Give back exactly the lines of the entries below from the line with "theorem test_random_A24 : after" to the line with "some (1, 5, 6, 0x300) := by decide", inclusive, and only those.

• Material for the task:
Content starts

-- ==== Sys2Proof/Laws/Step.lean ====
section
/-! SUPPORT. What a step can do, and frames. -/

namespace Sys2Proof.Machine

/-- All that a step that succeeds can be: a fetch in bounds, an execution that answers a next state, the end of the
step. -/
theorem step_eq_next {s u : State} :
    step s = .next u ↔
      s.PC.toNat < 4095 ∧ ∃ t, exec (fetchedInstr s) s.beginStep = .next t ∧ u = t.endStep := by
  unfold step
  by_cases h : s.PC.toNat < 4095
  · have hf : fetchWord s = .ok (wordAtPC s) := fetchWord_eq_ok.2 ⟨h, rfl⟩
    simp only [hf, h, true_and, fetchedInstr]
    cases exec (decodeWord s.params.strict59 (wordAtPC s)) s.beginStep <;> simp [eq_comm]
  · simp [fetchWord_error (show 4095 ≤ s.PC.toNat by omega), raise, h]

theorem Frame.refl (writes : Field → Prop) (s : State) : Frame writes s s := by
  intro f _
  cases f <;> rfl

theorem Frame.trans {writes : Field → Prop} {s t u : State} (h1 : Frame writes s t) (h2 : Frame writes t u) :
    Frame writes s u := by
  intro f hf
  have a := h1 f hf
  have b := h2 f hf
  cases f <;> exact Eq.trans b a

theorem Frame.mono {w w' : Field → Prop} {s t : State} (h : Frame w s t) (hw : ∀ f, w f → w' f) : Frame w' s t :=
  fun f hf => h f fun hwf => hf (hw f hwf)

/-- The frame of a write to one register. -/
theorem frame_writeV (s : State) (x : Reg) (v : Byte) : Frame (· = .V x) s (s.writeV x v) := by
  intro f hf
  cases f <;> first | rfl | skip
  rename_i r
  exact State.readV_writeV_other s v fun h => hf (by rw [h])

/-- The frame of the default advance. -/
theorem frame_advance (s : State) : Frame (· = .PC) s s.advance := by
  intro f hf
  cases f <;> first | rfl | exact absurd rfl hf

/-- The frame of a flagged write. -/
theorem frame_writeFlagged (s : State) (x : Reg) (r : Byte) (c : Bool) :
    Frame (· ∈ [.V x, .V Reg.VF]) s (writeFlagged s x r c) := by
  unfold writeFlagged
  cases s.params.vfWriteOrder
  · exact ((frame_writeV s x r).mono (by rintro f rfl; simp)).trans ((frame_writeV _ _ _).mono (by rintro f rfl; simp))
  · exact ((frame_writeV s _ _).mono (by rintro f rfl; simp)).trans ((frame_writeV _ _ _).mono (by rintro f rfl; simp))

/-- The frame of a tick. -/
theorem frame_tick (s : State) : Frame (· ∈ [.DT, .ST]) s (tick s) := by
  intro f hf
  cases f <;> first | rfl | simp_all

/-- The frame of the end of a step. -/
theorem frame_endStep (s : State) : Frame (· ∈ [.DT, .ST, .cycles]) s s.endStep := by
  intro f hf
  cases f <;> simp_all [Field.same]

end Sys2Proof.Machine
end

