/-! ## Register and ALU (A vectors) -/

theorem test_setReg_A1 : after (step (st 0x6A05 [])) (·.readV 0xA) = some 0x05 := by decide
theorem test_addConst_A2 : after (step (st 0x7FFF [(0xF, 1)])) (·.readV 0xF) = some 0 := by decide
theorem test_copyReg_A4 : after (step (st 0x8120 [(2, 0x33)])) (·.readV 1) = some 0x33 := by decide
theorem test_orReg_A6 :
    after (step (st 0x81F1 [(1, 0x01), (0xF, 0x80)])) (fun t => (t.readV 1, t.readV 0xF)) = some (0x81, 0x80) := by
  decide
theorem test_andReg_A7 : after (step (st 0x8122 [(1, 0x3C), (2, 0x0F)])) (·.readV 1) = some 0x0C := by decide
theorem test_xorReg_A8 : after (step (st 0x8113 [(1, 0x5A)])) (·.readV 1) = some 0 := by decide
theorem test_addReg_A9 :
    after (step (st 0x8014 [(0, 0x80), (1, 0x80)])) (fun t => (t.readV 0, t.readV 0xF)) = some (0, 1) := by decide
theorem test_addReg_A11_flagLast : after (step (st 0x8F14 [(0xF, 0x80), (1, 0x10)])) (·.readV 0xF) = some 0 := by
  decide
theorem test_addReg_A11_resultLast :
    after (step { st 0x8F14 [(0xF, 0x80), (1, 0x10)] with
      params := { paramsOfSpec with vfWriteOrder := .resultLast } }) (·.readV 0xF) = some 0x90 := by decide
theorem test_subReg_A13 :
    after (step (st 0x8015 [(0, 5), (1, 5)])) (fun t => (t.readV 0, t.readV 0xF)) = some (0, 1) := by decide
theorem test_subReg_A14 :
    after (step (st 0x8015 [(0, 0), (1, 1)])) (fun t => (t.readV 0, t.readV 0xF)) = some (0xFF, 0) := by decide
theorem test_subRegRev_A17 :
    after (step (st 0x8017 [(0, 5), (1, 3)])) (fun t => (t.readV 0, t.readV 0xF)) = some (0xFE, 0) := by decide
theorem test_rightShift_A18_vx :
    after (step (st 0x8126 [(1, 0x01), (2, 0xF0)])) (fun t => (t.readV 1, t.readV 0xF)) = some (0, 1) := by decide
theorem test_rightShift_A18_vy :
    after (step { st 0x8126 [(1, 0x01), (2, 0xF0)] with params := { paramsOfSpec with shiftSource := .vy } })
      (fun t => (t.readV 1, t.readV 0xF)) = some (0x78, 0) := by decide
theorem test_leftShift_A20 :
    after (step (st 0x812E [(1, 0x80), (2, 0x01)])) (fun t => (t.readV 1, t.readV 0xF)) = some (0, 1) := by decide
theorem test_leftShift_A21 :
    after (step (st 0x800E [(0, 0x7F)])) (fun t => (t.readV 0, t.readV 0xF)) = some (0xFE, 0) := by decide
theorem test_random_A24 : after (randomNumberWith 0xA7 3 0x0F (st 0xC30F [])) (·.readV 3) = some 0x07 := by decide
theorem test_random_A22 : after (randomNumberWith 0xFF 0 0x00 (st 0xC000 [])) (·.readV 0) = some 0 := by decide

/-! ## Address register and memory (M vectors) -/

theorem test_setAddressReg_M1 : after (step (st 0xA300 [])) (·.I) = some 0x300 := by decide
theorem test_addAddressReg_M3 : after (step (stI 0xF01E 0x0FFF [(0, 0xFF)])) (·.I) = some 0x10FE := by decide
theorem test_addAddressReg_M4 :
    errorOf (step (stI 0xF01E 0xFFFF [(0, 1)])) = some (.addressRegOverflow 0x200 0x10000) := by decide
theorem test_addressKeySprite_M5 :
    after (step (st 0xF029 [(0, 0x1A)])) (·.I) =
      some (BitVec.ofNat 16 (Config.fontBase.toNat + Config.glyphStride.toNat * 0xA)) := rfl
theorem test_bcd_W5 :
    after (step (stI 0xF033 0x300 [(0, 156)])) (fun t => (t.M.get 0x300, t.M.get 0x301, t.M.get 0x302, t.I)) =
      some (1, 5, 6, 0x300) := by decide
theorem test_bcd_M12 :
    errorOf (step (stI 0xF033 0xFFE [(0, 7)])) = some (.outOfBoundsAccess 0x200 0x1000) := by decide
theorem test_storeRegisters_M15_nPlus1 :
    after (step { stI 0xF155 0x300 [(0, 9), (1, 8)] with params := { paramsOfSpec with ldstIncrement := .nPlus1 } })
      (fun t => (t.M.get 0x300, t.M.get 0x301, t.M.get 0x302, t.I)) = some (9, 8, 0, 0x302) := by decide
theorem test_storeRegisters_M14 :
    errorOf (step (stI 0xFF55 0xFF1 [])) = some (.outOfBoundsAccess 0x200 0x1000) := by decide
theorem test_loadRegisters_M16 :
    after (step { stI 0xF065 0xFFF [] with M := (st 0xF065 []).M.set 0xFFF 0x42 }) (·.readV 0) = some 0x42 := by
  decide
theorem test_loadRegisters_above_x :
    after (step { stI 0xF165 0x300 [(2, 7)] with M := ((st 0xF165 []).M.set 0x300 1).set 0x301 5 })
      (fun t => (t.readV 0, t.readV 1, t.readV 2)) = some (1, 5, 7) := by decide
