-- ==== Sys2Proof/Machine/Xlat.lean ====
section
/-! DEFINITION. Address translation: the vector clocks that hold a home's answer, the walk, the translation stores, the
checks of a leaf, accessed and dirty bits, and the fault log (07 R171 to R175; 18_address_translation.md). -/

namespace Sys2Proof.Machine

/-! ### Vectors and horizons (07 R171 to R175) -/

/-- The entry-wise maximum of two vectors. -/
def vmax (a b : Table Nat) : Table Nat := b.foldl (fun m e => tput 0 e.1 (max (tget 0 e.1 m) e.2) m) a

/-- Entries 64 i to 64 i + 63 of a table as a table of their own. -/
def sliceOf (i : Nat) (t : Table Nat) : Table Nat :=
  t.filterMap (fun e => if e.1 / 64 = i then some (e.1 % 64, e.2) else none)

/-- The vector V_d of a die (07 R171). -/
def State.vecOf (s : State) (d : Nat) : Table Nat := sliceOf d s.vec

/-- V_d raised entry by entry (07 R174). -/
def State.mergeVec (s : State) (d : Nat) (v : Table Nat) : State :=
  { s with vec := v.foldl (fun m e => tput 0 (64 * d + e.1) (max (tget 0 (64 * d + e.1) m) e.2) m) s.vec }

/-- The home of a local physical address (07 R164, 19 R414). -/
def homeOf (a : Nat) : Nat := a / Config.stackBytes

/-- The horizons H_k of a home (07 R172). -/
def State.horOf (s : State) (k : Nat) : Table Nat := sliceOf k s.hor

/-- Whether home `k` covers a carried vector (07 R173, R175). -/
def State.covers (s : State) (k : Nat) (v : Table Nat) : Bool :=
  v.all (fun e => decide (e.2 ≤ tget 0 (64 * k + e.1) s.hor))

/-! ### Entries (18 R396 to R398) -/

/-- Leaf fields (18 R397). -/
def leafR (e : Word) : Bool := bitAt e.toNat 2
def leafW (e : Word) : Bool := bitAt e.toNat 3
def leafU (e : Word) : Bool := bitAt e.toNat 4
def leafA (e : Word) : Bool := bitAt e.toNat 5
def leafD (e : Word) : Bool := bitAt e.toNat 6
def leafCl (e : Word) : Nat := fld e.toNat 7 2
def leafWp (e : Word) : Nat := fld e.toNat 9 2
def leafPub (e : Word) : Bool := bitAt e.toNat 59
def leafRop (e : Word) : Bool := bitAt e.toNat 60
def leafFe (e : Word) : Bool := bitAt e.toNat 61
def leafCont (e : Word) : Bool := bitAt e.toNat 62

/-- Physical address [56:12] of a leaf, and the next table of a table entry (18 R396, R397). -/
def leafPa (e : Word) : Nat := fld e.toNat 12 45 * 4096
def entryNext (e : Word) : Nat := fld e.toNat 12 33 * 4096

/-- The leaf's 45-bit address within its device and its peer number. -/
def paPeer (pa : Nat) : Nat := pa / 2 ^ 45 % 4096
def paLocal (pa : Nat) : Nat := pa % 2 ^ 45

/-- What an entry is at its level (18 R396 to R398). -/
inductive EntryKind where
  | invalid
  | reserved
  | table
  | leaf
  deriving DecidableEq, Repr
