/-- DONE (08 R209, R212): an applied cut is closed; a held cut may begin or end with it (08 R215). -/
def execDone (grp n : Nat) (st : Word) (last : Bool) (s : State) : Out :=
  match s.groupRun grp with
  | none => .next s
  | some r =>
    match s.cutOf r.id n with
    | none => .next s
    | some c => if c.st ≠ .applied then .next s else .next (s.noting fun s => s.closeCut r c st last)

/-- The launch that a message names, whether or not its share has been stopped (02 R58). -/
def State.runNamed (s : State) (l : AbortMsg) : Option Run :=
  (s.stories.find? (fun y => y.va == l.sb && y.nth == l.nth)).bind (fun y =>
    s.runs.find? (fun r => r.sb == y.id && r.idx == l.idx))

/-- Whether another launch of a cut group than the one named has started on this device. -/
def State.groupOther (s : State) (grp : Nat) (run : Option Run) : Bool :=
  s.runs.any (fun q => q.takeLv.isSome && q.cgrp == grp && decide (0 < q.started) && !q.retired && !q.aborted &&
    run.all (fun r => q.id != r.id))

/-- What a cut group has in both banks, and the counts of what it lost, dropped (08 R209). -/
def State.emptyGroup (s : State) (grp : Nat) : State :=
  let s := (s.emptyBank grp 0).emptyBank grp 1
  { s with lost := tdel (2 * grp) (tdel (2 * grp + 1) s.lost), overrun := tdel (2 * grp) (tdel (2 * grp + 1) s.overrun) }

/-- CUT_ABORT (08 R209, R215): an application in progress is finished, both banks are emptied, the launch is aborted. What another
launch of the group that has started here holds stays (notes/assumptions/84). -/
def execCutAbort (grp n : Nat) (late : Option Nat × AbortMsg) (s : State) : Out :=
  let run := s.runNamed late.2
  let apply (r : Run) : State :=
    (s.cuts.filter (fun (c : CutInst) => c.run == r.id && c.st == CutState.applying)).foldl (fun (s : State) (c : CutInst) => s.closeBank r c.n) s
  let s := if s.groupOther grp run then s else (run.elim s apply).emptyGroup grp
  match run with
  | none => .next s
  | some r =>
    let s := { s with sent := s.sent.filter (fun q => q.run != r.id) }
    let s := match late.1 with
      | some i => s.errRecord 0x0C false 0 (s.cutCtx r n) 0 i 0
      | none => s
    let t := s.stopShare ((s.run? r.id).getD r)
    .next { t with cuts := t.cuts.filter (fun c => c.run != r.id) }

/-! ### The root's part (08 R209, R215) -/

/-- The root's record of a cut. -/
def State.root? (s : State) (grp n : Nat) : Option RootCut := s.roots.find? (fun q => q.group == grp && q.n == n)

def State.setRoot (s : State) (q : RootCut) : State :=
  { s with roots := s.roots.filter (fun p => !(p.group == q.group && p.n == q.n)) ++ [q] }

/-- Whether the skew timers of a group are suspended (08 R215). -/
def State.timersHeld (s : State) (grp : Nat) : Bool := s.held.any (fun e => e.1 == grp)

/-- The count of a skew timer (08 R215). -/
def RootCut.elapsed (q : RootCut) (now : Nat) : Nat := q.count + (match q.since with
  | some t => now - t
  | none => 0)

/-- A skew timer stopped, or suspended. -/
def RootCut.pause (q : RootCut) (now : Nat) : RootCut := { q with count := q.elapsed now, since := none }

/-- The root's own ABORT of a cut of the group is still on its way to the device itself. -/
def State.cutAborting (s : State) (grp : Nat) : Bool :=
  s.agenda.any (fun m => match m with
    | .cutAbort g _ _ => g == grp
    | _ => false)

/-- ARRIVE (08 R209, R215): the timer runs from the first to the last; with all, APPLY goes out. One that comes once the root has sent
ABORT is of the aborted launch (notes/assumptions/84). -/
def execArrive (grp n dev : Nat) (ended : Bool) (s : State) : Out :=
  match (s.groupRun grp).filter (fun _ => !s.cutAborting grp) with
  | none => .next s
  | some r =>
    let new : RootCut := { group := grp, n := n, members := max 1 r.d, arrived := [], reports := [], sentApply := false,
                           count := 0, since := if s.timersHeld grp then none else some s.dcyc, ended := [] }
    let q := (s.root? grp n).getD new
    let q := { q with arrived := without dev q.arrived ++ [dev],
                      ended := if ended then without dev q.ended ++ [dev] else q.ended }
    if q.arrived.length < q.members ∨ q.sentApply then .next (s.setRoot q)
    else .next ((s.domainPeers r).foldl (fun s p => s.post p (.apply grp n))
      (s.setRoot { q.pause s.dcyc with sentApply := true }))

Content ends

• Exercise response:
theorem test_random_A24 : after (randomNumberWith 0xA7 3 0x0F (st 0xC30F [])) (·.readV 3) = some 0x07 := by decide
theorem test_random_A22 : after (randomNumberWith 0xFF 0 0x00 (st 0xC000 [])) (·.readV 0) = some 0 := by decide

/-! ## Address register and memory (M vectors) -/

theorem test_setAddressReg_M1 : after (step (st 0xA300 [])) (·.I) = some 0x300 := by decide
theorem test_addAddressReg_M3 : after (step (stI 0xF01E 0x0FFF [(0, 0xFF)])) (·.I) = some 0x10FE := by decide
theorem test_addAddressReg_M4 :
    errorOf (step (stI 0xF01E 0xFFFF [(0, 1)])) = some (.addressRegOverflow 0x200 0x10000) := by decide
theorem test_addressKeySprite_M5 :
    after (step (st 0xF029 [(0, 0x1A)])) (·.I) =
      some (BitVec.ofNat 16 (Config.fontBase.toNat + Config.glyphStride.toNat * 0xA)) := rfl
theorem test_bcd_W5 :
    after (step (stI 0xF033 0x300 [(0, 156)])) (fun t => (t.M.get 0x300, t.M.get 0x301, t.M.get 0x302, t.I)) =
      some (1, 5, 6, 0x300) := by decide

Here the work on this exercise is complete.